Excerpted data:

-- ==== Sys2Proof/Machine/Flags.lean ====
section
/-! DEFINITION. The conditions commands decide by. The core has no flag register (10_state.md R35): STATUS codes, windows, classifications and
the byte sum take its place (00_scope.md R7, 30_encoding.md R96, 43_dht22.md R183, R187, 44_lacrosse.md R213). -/
namespace Sys2Proof.Machine

/-- The 8-bit code of a status (R96). -/
def Status.code : Status → Byte
  | .ok => 0x00
  | .empty => 0x01
  | .noFrame => 0x02
  | .dropped => 0x03
  | .suppressed => 0x04
  | .forwarded => 0x05
  | .lengthError => 0x10
  | .classErrorHum => 0x11
  | .classErrorTemp => 0x12
  | .classErrorCks => 0x13
  | .checksumError => 0x14
  | .radioClassError => 0x20
  | .radioChecksumError => 0x21
  | .illegal => 0xFF

/-- `in(d, a, b)`: the open window `a < d < b` (R7, R10, D15). -/
def inWindow (d : Sample) (a b : Nat) : Bool := a < d.toNat && d.toNat < b

/-- `RADIO_MIN` (R6). -/
def radioMin : Nat := 400

/-- The radio noise filter: only channel 1 is filtered, and below `RADIO_MIN` is dropped (R156, C2, D12, D14). -/
def isNoise : Channel → Sample → Bool
  | .dht, _ => false
  | .radio, d => d.toNat < radioMin

/-- `classify(d)`: some true for a HIGH bit, some false for a LOW bit, none for INVALID (R183). -/
def classify (d : Sample) : Option Bool :=
  if inWindow d 110 140 then some true
  else if inWindow d 70 100 then some false
  else none

/-- `dht_sum(h, t)`: the low byte of the sum of the four bytes (R187). -/
def dhtSum (h t : BitVec 16) : Byte := byteOf h 1 + byteOf h 0 + byteOf t 1 + byteOf t 0

/-- The long-sync window of the preamble (R211). -/
def isLongSync (d : Sample) : Bool := inWindow d 1500 1800

/-- The first-bit window (R212). -/
def isFirstBit (d : Sample) : Bool := inWindow d 1200 1400

/-- `body_bit(prev, d)`: the new bit, none where `d` is in no window for the previous bit (R213). -/
def bodyBit (prev : Bool) (d : Sample) : Option Bool :=
  if prev then
    if inWindow d 400 600 then some false
    else if inWindow d 600 800 then some true
    else none
  else
    if inWindow d 600 800 then some false
    else if inWindow d 800 1000 then some true
    else none

end Sys2Proof.Machine
end

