-- ==== Sys2Proof/Machine/Substitution.lean ====
section
/-! DEFINITION. The substitution family: SUBST_ENC, SUBST_DEC, SUBST24_ENC, SUBST24_DEC (41_substitution.md). -/
namespace Sys2Proof.Machine

/-- SUBST_ENC (R131). -/
def execSubstEnc (b : Byte) (s : State) : Result :=
  onPort .consumer s (.next (s.respond .ok (zext32 (tableAt s.cfg.subst b)) 0))

/-- SUBST_DEC (R132). -/
def execSubstDec (b : Byte) (s : State) : Result :=
  onPort .consumer s (.next (s.respond .ok (zext32 (tableAt s.inv b)) 0))

/-- SUBST24_ENC (R135). -/
def execSubst24Enc (v : Triple) (s : State) : Result :=
  onPort .consumer s (.next (s.respond .ok (zext32 (subst24EncOf s.cfg.subst v)) 0))

/-- SUBST24_DEC (R136). -/
def execSubst24Dec (v : Triple) (s : State) : Result :=
  onPort .consumer s (.next (s.respond .ok (zext32 (subst24DecOf s.inv v)) 0))

end Sys2Proof.Machine
end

Task: Exactly how many lines in the records contain the string "false"? Give that number alone.

Response below: 5